Evaluating Difficult Decisions in Public Health Surveillance: Striking the Right Balance between Timeliness and Completeness.

Introduction: State-based surveillance programs play a key role in birth defects planning, prevention, education, support, and research activities. High-quality data are essential to all of these functions, and a key indicator of quality is timeliness. The Florida Birth Defects Registry (FBDR)-one of the largest population-based state registries in the United States-faces challenges with timeliness, as evidenced by its 18-month lag time. The goal of this study was to determine if the timeliness of the FBDR could be improved without significantly reducing the completeness of birth defect ascertainment.

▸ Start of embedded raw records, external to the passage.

-- ==== Sys2Proof/Laws/FrameControl.lean ====
section
/-! SUPPORT. Which parts of the state the commands 93 to 183 of the table can change: one lemma for each. -/

namespace Sys2Proof.Machine

set_option Elab.async false

set_option linter.unreachableTactic false
set_option linter.unusedTactic false

theorem execSuspectRecalibration_same {k : Part} {a s : State} {x1 x2 x3 x4 x5 x6} (hk : k ∉ [.qm]) (h : State.Same
    k a s) :
    ∃ t, execSuspectRecalibration x1 x2 x3 x4 x5 x6 s = .next t ∧ State.Same k a t := by
  refine ⟨_, rfl, ?_⟩
  try lift_lets -underBinder
  repeat' first
    | with_reducible assumption | exact notMem_of hk (by decide +kernel)
    | (intro x
       first
         | (refine same_of (a := a) (k := k) x ?_ fun _ => ?_
            unfold x
            try lift_lets -underBinder
            rotate_left
            clear_value x)
         | clear_value x
         | skip)
    | lift_lets -underBinder | with_reducible apply State.setModl_same | with_reducible apply State.calEvent_same
    | with_reducible apply State.becomeSpare_same | (split <;> try lift_lets -underBinder)

theorem execCalibrationAgeEvent_same {k : Part} {a s : State} {x1 x2} (hk : k ∉ [.qm]) (h : State.Same k a s) :
    ∃ t, execCalibrationAgeEvent x1 x2 s = .next t ∧ State.Same k a t := by
  refine ⟨_, rfl, ?_⟩
  try lift_lets -underBinder
  repeat' first
    | with_reducible assumption | exact notMem_of hk (by decide +kernel)
    | (intro x
       first
         | (refine same_of (a := a) (k := k) x ?_ fun _ => ?_
            unfold x
            try lift_lets -underBinder
            rotate_left
            clear_value x)
         | clear_value x
         | skip)
    | lift_lets -underBinder | with_reducible apply State.calEvent_same | with_reducible apply State.setModl_same
    | (split <;> try lift_lets -underBinder)

theorem execPathDiagnosis_same {k : Part} {a s : State} {x1 x2} (hr : k.isObj = false) (hk : k ∉ [.adcs]) (h :
    State.Same k a s) :
    ∃ t, execPathDiagnosis x1 x2 s = .next t ∧ State.Same k a t := by
  refine ⟨_, rfl, ?_⟩
  try lift_lets -underBinder
  repeat' first
    | with_reducible assumption | with_reducible exact hr | exact notMem_any hr hk (by decide +kernel)
    | (intro x
       first
         | (refine same_of (a := a) (k := k) x ?_ fun _ => ?_
            unfold x
            try lift_lets -underBinder
            rotate_left
            clear_value x)
         | clear_value x
         | skip)
    | lift_lets -underBinder | with_reducible apply State.waitDiag_same | with_reducible apply State.startDiag_same
    | (split <;> try lift_lets -underBinder)

theorem execPathDiagnosisResult_same {k : Part} {a s : State} {x1 x2 x3} (hr : k.isObj = false) (hk : k ∉ [.chans,
    .units, .slots, .engines, .dies, .adcs, .bldc, .axes, .power, .trail, .lane, .flight]) (h : State.Same k a s) :
    ∃ t, execPathDiagnosisResult x1 x2 x3 s = .next t ∧ State.Same k a t := by
  refine ⟨_, rfl, ?_⟩
  try lift_lets -underBinder
  repeat' first
    | with_reducible assumption | with_reducible exact hr | exact notMem_any hr hk (by decide +kernel)
    | (intro x
       first
         | (refine same_of (a := a) (k := k) x ?_ fun _ => ?_
            unfold x
            try lift_lets -underBinder
            rotate_left
            clear_value x)
         | clear_value x
         | skip)
    | lift_lets -underBinder | with_reducible apply State.setAdc_same | with_reducible apply State.wr_field
    | with_reducible apply State.wr_same | with_reducible apply State.raise_same
    | with_reducible apply State.openCorr_same | with_reducible apply State.failUnit_same
    | (split <;> try lift_lets -underBinder)

theorem execDiagnosisRepeat_same {k : Part} {a s : State} {x1 x2} (hr : k.isObj = false) (hk : k ∉ [.adcs]) (h :
    State.Same k a s) :
    ∃ t, execDiagnosisRepeat x1 x2 s = .next t ∧ State.Same k a t := by
  refine ⟨_, rfl, ?_⟩
  try lift_lets -underBinder
  repeat' first
    | with_reducible assumption | with_reducible exact hr | exact notMem_any hr hk (by decide +kernel)
    | (intro x
       first
         | (refine same_of (a := a) (k := k) x ?_ fun _ => ?_
            unfold x
            try lift_lets -underBinder
            rotate_left
            clear_value x)
         | clear_value x
         | skip)
    | lift_lets -underBinder | with_reducible apply State.startDiag_same | (split <;> try lift_lets -underBinder)

theorem execDiagnoseNow_same {k : Part} {a s : State} {x1 x2 x3} (hr : k.isObj = false) (hk : k ∉ [.units, .dies,
    .adcs, .net]) (h : State.Same k a s) :
    ∃ t, execDiagnoseNow x1 x2 x3 s = .next t ∧ State.Same k a t := by
  refine ⟨_, rfl, ?_⟩
  try lift_lets -underBinder
  repeat' first
    | with_reducible assumption | with_reducible exact hr | exact notMem_any hr hk (by decide +kernel)
    | (intro x
       first
         | (refine same_of (a := a) (k := k) x ?_ fun _ => ?_
            unfold x
            try lift_lets -underBinder
            rotate_left
            clear_value x)
         | clear_value x
         | skip)
    | lift_lets -underBinder | with_reducible apply State.writeObj_same | with_reducible apply diagnoseNowSet_same
    | (split <;> try lift_lets -underBinder)

theorem execControlAdcCalibrationWrite_same {k : Part} {a s : State} {x1 x2 x3 x4 x5} (hr : k.isObj = false) (hk : k
    ∉ [.flash, .units, .dies, .net, .trail]) (h : State.Same k a s) :
    ∃ t, execControlAdcCalibrationWrite x1 x2 x3 x4 x5 s = .next t ∧ State.Same k a t := by
  refine ⟨_, rfl, ?_⟩
  try lift_lets -underBinder
  repeat' first
    | with_reducible assumption | with_reducible exact hr | exact notMem_any hr hk (by decide +kernel)
    | (intro x
       first
         | (refine same_of (a := a) (k := k) x ?_ fun _ => ?_
            unfold x
            try lift_lets -underBinder
            rotate_left
            clear_value x)
         | clear_value x
         | skip)
    | lift_lets -underBinder | with_reducible apply State.writeObj_same | with_reducible apply calibrationSet_same
    | (split <;> try lift_lets -underBinder)

theorem execVdrvUndervoltage_same {k : Part} {a s : State} {x1 x2} (hk : k ∉ [.reg 0x1200, .reg 0x1210, .reg 0x1220,
    .reg 0x2402, .reg 0x2444, .reg 0x2800, .reg 0x2803, .reg 0x2810, .reg 0x3101, .reg 0x6000, .reg 0x6010, .reg
    0x6012, .chans, .units, .slots, .engines, .dies, .trail, .lane, .flight]) (h : State.Same k a s) :
    ∃ t, execVdrvUndervoltage x1 x2 s = .next t ∧ State.Same k a t := by
  refine ⟨_, rfl, ?_⟩
  try lift_lets -underBinder
  repeat' first
    | with_reducible assumption | exact notMem_of hk (by decide +kernel)
    | (intro x
       first
         | (refine same_of (a := a) (k := k) x ?_ fun _ => ?_
            unfold x
            try lift_lets -underBinder
            rotate_left
            clear_value x)
         | clear_value x
         | skip)
    | lift_lets -underBinder | with_reducible apply State.wr_same | with_reducible apply State.vdrvNote_same
    | with_reducible apply State.wakeDie_same | with_reducible apply State.slicesLow_same
    | with_reducible apply State.assertSource_same | with_reducible apply State.openCorr_same
    | (split <;> try lift_lets -underBinder)

theorem execVdrvRelease_same {k : Part} {a s : State} {x1 x2} (hk : k ∉ [.reg 0x1220, .reg 0x2800, .reg 0x2803, .reg
    0x6000, .dies, .trail]) (h : State.Same k a s) :
    ∃ t, execVdrvRelease x1 x2 s = .next t ∧ State.Same k a t := by
  refine ⟨_, rfl, ?_⟩
  try lift_lets -underBinder
  repeat' first
    | with_reducible assumption | exact notMem_of hk (by decide +kernel)
    | (intro x
       first
         | (refine same_of (a := a) (k := k) x ?_ fun _ => ?_
            unfold x
            try lift_lets -underBinder
            rotate_left
            clear_value x)
         | clear_value x
         | skip)
    | lift_lets -underBinder | with_reducible apply State.deassertSource_same | with_reducible apply State.wr_same
    | with_reducible apply State.vdrvNote_same | (split <;> try lift_lets -underBinder)

theorem execBootstrapHold_same {k : Part} {a s : State} {x1 x2} (hk : k ∉ [.reg 0x2812, .chans]) (h : State.Same k a
    s) :
    ∃ t, execBootstrapHold x1 x2 s = .next t ∧ State.Same k a t := by
  refine ⟨_, rfl, ?_⟩
  try lift_lets -underBinder
  repeat' first
    | with_reducible assumption | exact notMem_of hk (by decide +kernel)
    | (intro x
       first
         | (refine same_of (a := a) (k := k) x ?_ fun _ => ?_
            unfold x
            try lift_lets -underBinder
            rotate_left
            clear_value x)
         | clear_value x
         | skip)
    | lift_lets -underBinder | with_reducible apply State.wr_same | with_reducible apply State.setChan_same
    | (split <;> try lift_lets -underBinder)

theorem execBootstrapRelease_same {k : Part} {a s : State} {x1 x2} (hk : k ∉ [.reg 0x2812]) (h : State.Same k a s) :
    ∃ t, execBootstrapRelease x1 x2 s = .next t ∧ State.Same k a t := by
  refine ⟨_, rfl, ?_⟩
  try lift_lets -underBinder
  repeat' first
    | with_reducible assumption | exact notMem_of hk (by decide +kernel)
    | (intro x
       first
         | (refine same_of (a := a) (k := k) x ?_ fun _ => ?_
            unfold x
            try lift_lets -underBinder
            rotate_left
            clear_value x)
         | clear_value x
         | skip)
    | lift_lets -underBinder | with_reducible apply State.wr_same | (split <;> try lift_lets -underBinder)

theorem execForcedRefresh_same {k : Part} {a s : State} {x1} (hk : k ∉ [.reg 0x2812, .reg 0x2833, .chans, .units,
    .adcs]) (h : State.Same k a s) :
    ∃ t, execForcedRefresh x1 s = .next t ∧ State.Same k a t := by
  refine ⟨_, rfl, ?_⟩
  try lift_lets -underBinder
  repeat' first
    | with_reducible assumption | exact notMem_of hk (by decide +kernel)
    | (intro x
       first
         | (refine same_of (a := a) (k := k) x ?_ fun _ => ?_
            unfold x
            try lift_lets -underBinder
            rotate_left
            clear_value x)
         | clear_value x
         | skip)
    | lift_lets -underBinder | with_reducible apply State.setChan_same | with_reducible apply State.setUnit_same
    | with_reducible apply State.place_same | with_reducible apply State.inc_same
    | (split <;> try lift_lets -underBinder)

theorem execEdgeWord_same {k : Part} {a s : State} {x1 x2} (hk : k ∉ [.reg 0x2402, .reg 0x2444, .reg 0x2810, .reg
    0x2811, .reg 0x6000, .reg 0x6010, .chans, .units, .slots, .engines, .dies, .adcs, .trail, .lane, .flight]) (h :
    State.Same k a s) :
    ∃ t, execEdgeWord x1 x2 s = .next t ∧ State.Same k a t := by
  refine ⟨_, rfl, ?_⟩
  try lift_lets -underBinder
  repeat' first
    | with_reducible assumption | exact notMem_of hk (by decide +kernel)
    | (intro x
       first
         | (refine same_of (a := a) (k := k) x ?_ fun _ => ?_
            unfold x
            try lift_lets -underBinder
            rotate_left
            clear_value x)
         | clear_value x
         | skip)
    | lift_lets -underBinder | with_reducible apply State.receiveWord_same | (split <;> try lift_lets -underBinder)

theorem execEdgeTime_same {k : Part} {a s : State} {x1} (hk : k ∉ [.chans]) (h : State.Same k a s) :
    ∃ t, execEdgeTime x1 s = .next t ∧ State.Same k a t := by
  refine ⟨_, rfl, ?_⟩
  try lift_lets -underBinder
  repeat' first
    | with_reducible assumption | exact notMem_of hk (by decide +kernel)
    | (intro x
       first
         | (refine same_of (a := a) (k := k) x ?_ fun _ => ?_
            unfold x
            try lift_lets -underBinder
            rotate_left
            clear_value x)
         | clear_value x
         | skip)
    | lift_lets -underBinder | with_reducible apply State.takeLeg_same | with_reducible apply State.setChan_same
    | (split <;> try lift_lets -underBinder)

theorem execDeadTimeTurnOn_same {k : Part} {a s : State} {x1} (hk : k ∉ [.chans]) (h : State.Same k a s) :
    ∃ t, execDeadTimeTurnOn x1 s = .next t ∧ State.Same k a t := by
  refine ⟨_, rfl, ?_⟩
  try lift_lets -underBinder
  repeat' first
    | with_reducible assumption | exact notMem_of hk (by decide +kernel)
    | (intro x
       first
         | (refine same_of (a := a) (k := k) x ?_ fun _ => ?_
            unfold x
            try lift_lets -underBinder
            rotate_left
            clear_value x)
         | clear_value x
         | skip)
    | lift_lets -underBinder | with_reducible apply State.setChan_same | (split <;> try lift_lets -underBinder)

Methods: Using 2006-2011 data from the FBDR, we first investigated the timing of diagnosis of birth defects by estimating the effect of different periods of follow-up on prevalence rates reported by the FBDR. We achieved this through retrospective reconstructions of the FBDR under 5 different scenarios with progressively narrower follow-up windows for each infant, and by comparing recalculated rates to the rate of the current FBDR with 1 year of follow-up. We then considered scenarios in which the time lag used to construct the FBDR was reduced (15, 12, 9, and 6 months) by using less data (from 7 to 4 quarters). Recalculated rates were again compared to the current FBDR constructed with 2 years of data and an 18-month lag. Analyses were performed overall and for 44 specific defects.

Results: During the 6-year study period, the FBDR identified more than 27,000 infants with a defect detected during the first year of life. Restricting follow-up from 1 year to 9 months would only result in a loss of 1.4% of cases. Cutting follow-up in half to 6 months would miss 3.2% of cases, although there was significant variation across defects. Improving timeliness had a small impact on completeness of ascertainment. Overall, compiling the FBDR with only 6 quarters of Florida Agency for Health Care Administration data (as opposed to 8 quarters) would improve timeliness by approximately 6 months, resulting in a registry that is 99.4% complete.

Discussion: Six-to-nine month improvements in timeliness were achievable with a minimal sacrifice in completeness (0.6%-1.7%). Efforts to enhance data quality through the assessment of timeliness and completeness indicators are not unique to birth defects surveillance programs. Other programs, particularly those with similar passive case ascertainment protocols, can use our findings to consider a more timely release of registry data, or to design similar investigations of their own.